Matsoso left the family event immediately and went to the converted butchery and tried to gain access‚ staying there till eleven at night. "It was just a building. It did not have a name or anything. It was completely sealed."

With the police's help she traced the owner who at first refused to come to the building until the police fetched her.

The owner said she didn’t have keys and drove around with police looking for them.

The next day however she had found her keys and bodies were found inside.

It does not seem bodies inside were linked to Life Esidimeni‚ said Matsoso.

But this incident at the unlicensed‚ converted butchery led Matsoso to the funeral company "Put you to Rest" that was transporting Esidimeni bodies to different institutions under it’s a Limpopo license.

"Put you to Rest" did not have storage facilities for patients' bodies in Gauteng but was keeping them and transporting then in contravention of laws.

The more they investigated the more irregularities they found‚ said Matsoso.

The national health department also helped trace bodies that had been given a paupers' burial by funeral parlours and then linked them to family members so they could rebury them.

Earlier in the day it was revealed that there are 59 untraced people who were discharged from Life Esidimeni‚ who have not been found but are accessing pension or disability grants.
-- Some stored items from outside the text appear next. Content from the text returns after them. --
-- ==== Sys2Proof/Machine/FlagsMode.lean ====
section
/-! DEFINITION. CLC, SEC, CLD, SED, CLI, SEI, CLV, REP, SEP, XCE and NOP (47_flags_mode.md). -/

namespace Sys2Proof.Machine

/-- REP and SEP (R367, R368): the mask byte, then an Internal cycle in which the status byte is written. -/
def statusMask (r : Regs) (f : Byte → Byte → Byte) : Prog :=
  fetchByte r fun k r => .idleLast (r.setP (f r.p k))

/-- XCE (R370): C and E exchanged; when E becomes or stays 1 emulation mode is entered. -/
def Regs.exchangeCE (r : Regs) : Regs :=
  let r' : Regs := { r with fC := r.fE, fE := r.fC }
  if r'.fE then r'.enterEmulation else r'

/-- CLC `CLC`, opcode 0x18 (R360, R176). -/
def progClc (r : Regs) : Prog := implied r fun r => { r with fC := false }
/-- `CLC` as one transition (R212). -/
def execClc (s : State) : Host.Outcome State Fault Refusal :=
  runInstr 0x18#8 progClc [] s

/-- SEC `SEC`, opcode 0x38 (R361, R176). -/
def progSec (r : Regs) : Prog := implied r fun r => { r with fC := true }
/-- `SEC` as one transition (R212). -/
def execSec (s : State) : Host.Outcome State Fault Refusal :=
  runInstr 0x38#8 progSec [] s

/-- CLD `CLD`, opcode 0xD8 (R362, R176). -/
def progCld (r : Regs) : Prog := implied r fun r => { r with fD := false }
/-- `CLD` as one transition (R212). -/
def execCld (s : State) : Host.Outcome State Fault Refusal :=
  runInstr 0xD8#8 progCld [] s

/-- SED `SED`, opcode 0xF8 (R363, R176). -/
def progSed (r : Regs) : Prog := implied r fun r => { r with fD := true }
/-- `SED` as one transition (R212). -/
def execSed (s : State) : Host.Outcome State Fault Refusal :=
  runInstr 0xF8#8 progSed [] s

/-- CLI `CLI`, opcode 0x58 (R364, R176). -/
def progCli (r : Regs) : Prog := implied r fun r => { r with fI := false }
/-- `CLI` as one transition (R212). -/
def execCli (s : State) : Host.Outcome State Fault Refusal :=
  runInstr 0x58#8 progCli [] s

/-- SEI `SEI`, opcode 0x78 (R365, R176). -/
def progSei (r : Regs) : Prog := implied r fun r => { r with fI := true }
/-- `SEI` as one transition (R212). -/
def execSei (s : State) : Host.Outcome State Fault Refusal :=
  runInstr 0x78#8 progSei [] s

/-- CLV `CLV`, opcode 0xB8 (R366, R176). -/
def progClv (r : Regs) : Prog := implied r fun r => { r with fV := false }
/-- `CLV` as one transition (R212). -/
def execClv (s : State) : Host.Outcome State Fault Refusal :=
  runInstr 0xB8#8 progClv [] s

/-- REP `REP #$nn`, opcode 0xC2 (R367). -/
def progRep (r : Regs) : Prog := statusMask r fun p k => p &&& ~~~k
/-- `REP #$nn` as one transition (R212). -/
def execRep (mask : Byte) (s : State) : Host.Outcome State Fault Refusal :=
  runInstr 0xC2#8 progRep [mask] s

/-- SEP `SEP #$nn`, opcode 0xE2 (R368). -/
def progSep (r : Regs) : Prog := statusMask r fun p k => p ||| k
/-- `SEP #$nn` as one transition (R212). -/
def execSep (mask : Byte) (s : State) : Host.Outcome State Fault Refusal :=
  runInstr 0xE2#8 progSep [mask] s

/-- XCE `XCE`, opcode 0xFB (R370, R176). -/
def progXce (r : Regs) : Prog := implied r Regs.exchangeCE
/-- `XCE` as one transition (R212). -/
def execXce (s : State) : Host.Outcome State Fault Refusal :=
  runInstr 0xFB#8 progXce [] s

/-- NOP `NOP`, opcode 0xEA (R372, R176). -/
def progNop (r : Regs) : Prog := implied r id
/-- `NOP` as one transition (R212). -/
def execNop (s : State) : Host.Outcome State Fault Refusal :=
  runInstr 0xEA#8 progNop [] s

end Sys2Proof.Machine
end

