/-! ## The flag writers of R38 -/

/-- The opcodes of the instructions that R38 lists as writers of N. -/
def writersN : List Byte :=
  [0x01#8, 0x03#8, 0x05#8, 0x06#8, 0x07#8, 0x09#8, 0x0A#8, 0x0D#8, 0x0E#8, 0x0F#8, 0x11#8, 0x12#8, 0x13#8,
   0x15#8, 0x16#8, 0x17#8, 0x19#8, 0x1A#8, 0x1D#8, 0x1E#8, 0x1F#8, 0x21#8, 0x23#8, 0x24#8, 0x25#8, 0x26#8,
   0x27#8, 0x28#8, 0x29#8, 0x2A#8, 0x2B#8, 0x2C#8, 0x2D#8, 0x2E#8, 0x2F#8, 0x31#8, 0x32#8, 0x33#8, 0x34#8,
   0x35#8] ++
  [0x36#8, 0x37#8, 0x39#8, 0x3A#8, 0x3B#8, 0x3C#8, 0x3D#8, 0x3E#8, 0x3F#8, 0x41#8, 0x43#8, 0x45#8, 0x46#8,
   0x47#8, 0x49#8, 0x4A#8, 0x4D#8, 0x4E#8, 0x4F#8, 0x51#8, 0x52#8, 0x53#8, 0x55#8, 0x56#8, 0x57#8, 0x59#8,
   0x5B#8, 0x5D#8, 0x5E#8, 0x5F#8, 0x61#8, 0x63#8, 0x65#8, 0x66#8, 0x67#8, 0x68#8, 0x69#8, 0x6A#8, 0x6D#8,
   0x6E#8] ++
  [0x6F#8, 0x71#8, 0x72#8, 0x73#8, 0x75#8, 0x76#8, 0x77#8, 0x79#8, 0x7A#8, 0x7B#8, 0x7D#8, 0x7E#8, 0x7F#8,
   0x88#8, 0x8A#8, 0x98#8, 0x9B#8, 0xA0#8, 0xA1#8, 0xA2#8, 0xA3#8, 0xA4#8, 0xA5#8, 0xA6#8, 0xA7#8, 0xA8#8,
   0xA9#8, 0xAA#8, 0xAB#8, 0xAC#8, 0xAD#8, 0xAE#8, 0xAF#8, 0xB1#8, 0xB2#8, 0xB3#8, 0xB4#8, 0xB5#8, 0xB6#8,
   0xB7#8] ++
  [0xB9#8, 0xBA#8, 0xBB#8, 0xBC#8, 0xBD#8, 0xBE#8, 0xBF#8, 0xC0#8, 0xC1#8, 0xC2#8, 0xC3#8, 0xC4#8, 0xC5#8,
   0xC6#8, 0xC7#8, 0xC8#8, 0xC9#8, 0xCA#8, 0xCC#8, 0xCD#8, 0xCE#8, 0xCF#8, 0xD1#8, 0xD2#8, 0xD3#8, 0xD5#8,
   0xD6#8, 0xD7#8, 0xD9#8, 0xDD#8, 0xDE#8, 0xDF#8, 0xE0#8, 0xE1#8, 0xE2#8, 0xE3#8, 0xE4#8, 0xE5#8, 0xE6#8,
   0xE7#8] ++
  [0xE8#8, 0xE9#8, 0xEB#8, 0xEC#8, 0xED#8, 0xEE#8, 0xEF#8, 0xF1#8, 0xF2#8, 0xF3#8, 0xF5#8, 0xF6#8, 0xF7#8,
   0xF9#8, 0xFA#8, 0xFD#8, 0xFE#8, 0xFF#8]

/-- The opcodes of the instructions that R38 lists as writers of V. -/
def writersV : List Byte :=
  [0x24#8, 0x28#8, 0x2C#8, 0x34#8, 0x3C#8, 0x61#8, 0x63#8, 0x65#8, 0x67#8, 0x69#8, 0x6D#8, 0x6F#8, 0x71#8, 0x72#8,
   0x73#8, 0x75#8, 0x77#8, 0x79#8, 0x7D#8, 0x7F#8, 0xB8#8, 0xC2#8, 0xE1#8, 0xE2#8, 0xE3#8, 0xE5#8, 0xE7#8, 0xE9#8,
   0xED#8, 0xEF#8, 0xF1#8, 0xF2#8, 0xF3#8, 0xF5#8, 0xF7#8, 0xF9#8, 0xFD#8, 0xFF#8]

/-- The opcodes of the instructions that R38 lists as writers of M and X_flag. -/
def writersM : List Byte :=
  [0x28#8, 0xC2#8, 0xE2#8, 0xFB#8]

/-- The opcodes of the instructions that R38 lists as writers of D. -/
def writersD : List Byte :=
  [0x28#8, 0xC2#8, 0xD8#8, 0xE2#8, 0xF8#8]

/-- The opcodes of the instructions that R38 lists as writers of I. -/
def writersI : List Byte :=
  [0x28#8, 0x58#8, 0x78#8, 0xC2#8, 0xE2#8]
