-- ==== Sys2Proof/Laws/State.lean ====
section
/-! SUPPORT. What each update of the state and of the register file leaves in each field: one lemma for each field of
each update, so that no proof unfolds a record update. -/

namespace Sys2Proof.Machine

/-! ## Updates of the state -/

section
variable (s : State) (a : Addr) (r : Regs)
@[simp] theorem State.cycRead_regs : (s.cycRead a r).regs = r := rfl
@[simp] theorem State.cycRead_cont : (s.cycRead a r).cont = s.cont := rfl
@[simp] theorem State.cycRead_abus : (s.cycRead a r).abus = a := rfl
@[simp] theorem State.cycRead_dbus : (s.cycRead a r).dbus = s.dbus := rfl
@[simp] theorem State.cycRead_last : (s.cycRead a r).last = .read := rfl
@[simp] theorem State.cycRead_lat : (s.cycRead a r).lat = s.lat := rfl
@[simp] theorem State.cycRead_wb : (s.cycRead a r).wb = s.wb := rfl
@[simp] theorem State.cycRead_mem : (s.cycRead a r).mem = s.mem := rfl
@[simp] theorem State.cycRead_implSet : (s.cycRead a r).implSet = s.implSet := rfl
@[simp] theorem State.cycRead_launched : (s.cycRead a r).launched = s.launched := rfl
@[simp] theorem State.cycRead_trace : (s.cycRead a r).trace = s.trace ++ [.read a] := rfl
@[simp] theorem State.cycRead_moment : (s.cycRead a r).moment = s.moment + 1 := rfl
end

section
variable (s : State) (a : Addr) (v : Byte) (r : Regs)
@[simp] theorem State.cycWrite_regs : (s.cycWrite a v r).regs = r := rfl
@[simp] theorem State.cycWrite_cont : (s.cycWrite a v r).cont = s.cont := rfl
@[simp] theorem State.cycWrite_abus : (s.cycWrite a v r).abus = a := rfl
@[simp] theorem State.cycWrite_dbus : (s.cycWrite a v r).dbus = v := rfl
@[simp] theorem State.cycWrite_last : (s.cycWrite a v r).last = .write := rfl
@[simp] theorem State.cycWrite_lat : (s.cycWrite a v r).lat = s.lat := rfl
@[simp] theorem State.cycWrite_wb : (s.cycWrite a v r).wb = s.wb := rfl
@[simp] theorem State.cycWrite_mem : (s.cycWrite a v r).mem = s.mem := rfl
@[simp] theorem State.cycWrite_implSet : (s.cycWrite a v r).implSet = s.implSet := rfl
@[simp] theorem State.cycWrite_launched : (s.cycWrite a v r).launched = s.launched := rfl
@[simp] theorem State.cycWrite_trace : (s.cycWrite a v r).trace = s.trace ++ [.write a v] := rfl
@[simp] theorem State.cycWrite_moment : (s.cycWrite a v r).moment = s.moment + 1 := rfl
end

section
variable (s : State) (r : Regs)
@[simp] theorem State.cycIdle_regs : (s.cycIdle r).regs = r := rfl
@[simp] theorem State.cycIdle_cont : (s.cycIdle r).cont = s.cont := rfl
@[simp] theorem State.cycIdle_abus : (s.cycIdle r).abus = Config.idleAddr s.moment := rfl
@[simp] theorem State.cycIdle_dbus : (s.cycIdle r).dbus = s.dbus := rfl
@[simp] theorem State.cycIdle_last : (s.cycIdle r).last = .internal := rfl
@[simp] theorem State.cycIdle_lat : (s.cycIdle r).lat = s.lat := rfl
@[simp] theorem State.cycIdle_wb : (s.cycIdle r).wb = s.wb := rfl
@[simp] theorem State.cycIdle_mem : (s.cycIdle r).mem = s.mem := rfl
@[simp] theorem State.cycIdle_implSet : (s.cycIdle r).implSet = s.implSet := rfl
@[simp] theorem State.cycIdle_launched : (s.cycIdle r).launched = s.launched := rfl
@[simp] theorem State.cycIdle_trace : (s.cycIdle r).trace = s.trace ++ [.internal] := rfl
@[simp] theorem State.cycIdle_moment : (s.cycIdle r).moment = s.moment + 1 := rfl
end

section
variable (s : State)
@[simp] theorem State.goOn_regs : (s.goOn).regs = s.regs := rfl
@[simp] theorem State.goOn_abus : (s.goOn).abus = s.abus := rfl
@[simp] theorem State.goOn_dbus : (s.goOn).dbus = s.dbus := rfl
@[simp] theorem State.goOn_last : (s.goOn).last = s.last := rfl
@[simp] theorem State.goOn_lat : (s.goOn).lat = s.lat := rfl
@[simp] theorem State.goOn_wb : (s.goOn).wb = s.wb := rfl
@[simp] theorem State.goOn_mem : (s.goOn).mem = s.mem := rfl
@[simp] theorem State.goOn_implSet : (s.goOn).implSet = s.implSet := rfl
@[simp] theorem State.goOn_launched : (s.goOn).launched = s.launched := rfl
@[simp] theorem State.goOn_trace : (s.goOn).trace = s.trace := rfl
@[simp] theorem State.goOn_moment : (s.goOn).moment = s.moment := rfl
end

section
variable (s : State) (d : Bool)
@[simp] theorem State.finish_regs : (s.finish d).regs = s.regs := rfl
@[simp] theorem State.finish_cont : (s.finish d).cont = .fetch := rfl
@[simp] theorem State.finish_abus : (s.finish d).abus = s.abus := rfl
@[simp] theorem State.finish_dbus : (s.finish d).dbus = s.dbus := rfl
@[simp] theorem State.finish_last : (s.finish d).last = s.last := rfl
@[simp] theorem State.finish_lat : (s.finish d).lat = s.lat := rfl
@[simp] theorem State.finish_wb : (s.finish d).wb = if d then some s.lat else none := rfl
@[simp] theorem State.finish_mem : (s.finish d).mem = s.mem := rfl
@[simp] theorem State.finish_implSet : (s.finish d).implSet = s.implSet := rfl
@[simp] theorem State.finish_launched : (s.finish d).launched = s.launched := rfl
@[simp] theorem State.finish_trace : (s.finish d).trace = s.trace := rfl
@[simp] theorem State.finish_moment : (s.finish d).moment = s.moment := rfl
end

section
variable (s : State) (b : Byte)
@[simp] theorem State.supply_regs : (s.supply b).regs = s.regs := rfl
@[simp] theorem State.supply_cont : (s.supply b).cont = s.cont := rfl
@[simp] theorem State.supply_abus : (s.supply b).abus = s.abus := rfl
@[simp] theorem State.supply_dbus : (s.supply b).dbus = b := rfl
@[simp] theorem State.supply_last : (s.supply b).last = s.last := rfl
@[simp] theorem State.supply_lat : (s.supply b).lat = s.lat := rfl
@[simp] theorem State.supply_wb : (s.supply b).wb = s.wb := rfl
@[simp] theorem State.supply_mem : (s.supply b).mem = s.mem := rfl
@[simp] theorem State.supply_implSet : (s.supply b).implSet = s.implSet := rfl
@[simp] theorem State.supply_launched : (s.supply b).launched = s.launched := rfl
@[simp] theorem State.supply_trace : (s.supply b).trace = s.trace := rfl
@[simp] theorem State.supply_moment : (s.supply b).moment = s.moment := rfl
end

section
variable (s : State)
@[simp] theorem State.store_regs : (s.store).regs = s.regs := rfl
@[simp] theorem State.store_cont : (s.store).cont = s.cont := rfl
@[simp] theorem State.store_abus : (s.store).abus = s.abus := rfl
@[simp] theorem State.store_dbus : (s.store).dbus = s.dbus := rfl
@[simp] theorem State.store_last : (s.store).last = s.last := rfl
@[simp] theorem State.store_lat : (s.store).lat = s.lat := rfl
@[simp] theorem State.store_wb : (s.store).wb = s.wb := rfl
@[simp] theorem State.store_mem : (s.store).mem = s.mem.set s.abus.toNat s.dbus := rfl
@[simp] theorem State.store_implSet : (s.store).implSet = s.implSet := rfl
@[simp] theorem State.store_launched : (s.store).launched = s.launched := rfl
@[simp] theorem State.store_trace : (s.store).trace = s.trace := rfl
@[simp] theorem State.store_moment : (s.store).moment = s.moment := rfl
end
Additionally‚ there are "seven corpses that are yet to be identified and families still to be traced‚” Matsoso said.

Former deputy Chief Justice Dikgang Moseneke‚ who is chairing the hearing‚ said to advocate Adila Hassim: "Human remains in a butchery - sounds ominous…."

Hassim said: "The mortuary had been a butchery in a previous life."

"I used this example because part of this imagery was of the deep fear that families felt about manner in which loved ones bodies were handled‚” Hassim said.

She said the example of the butchery showed the “unlawfulness of facilities” and the poor manner in which the dead were treated.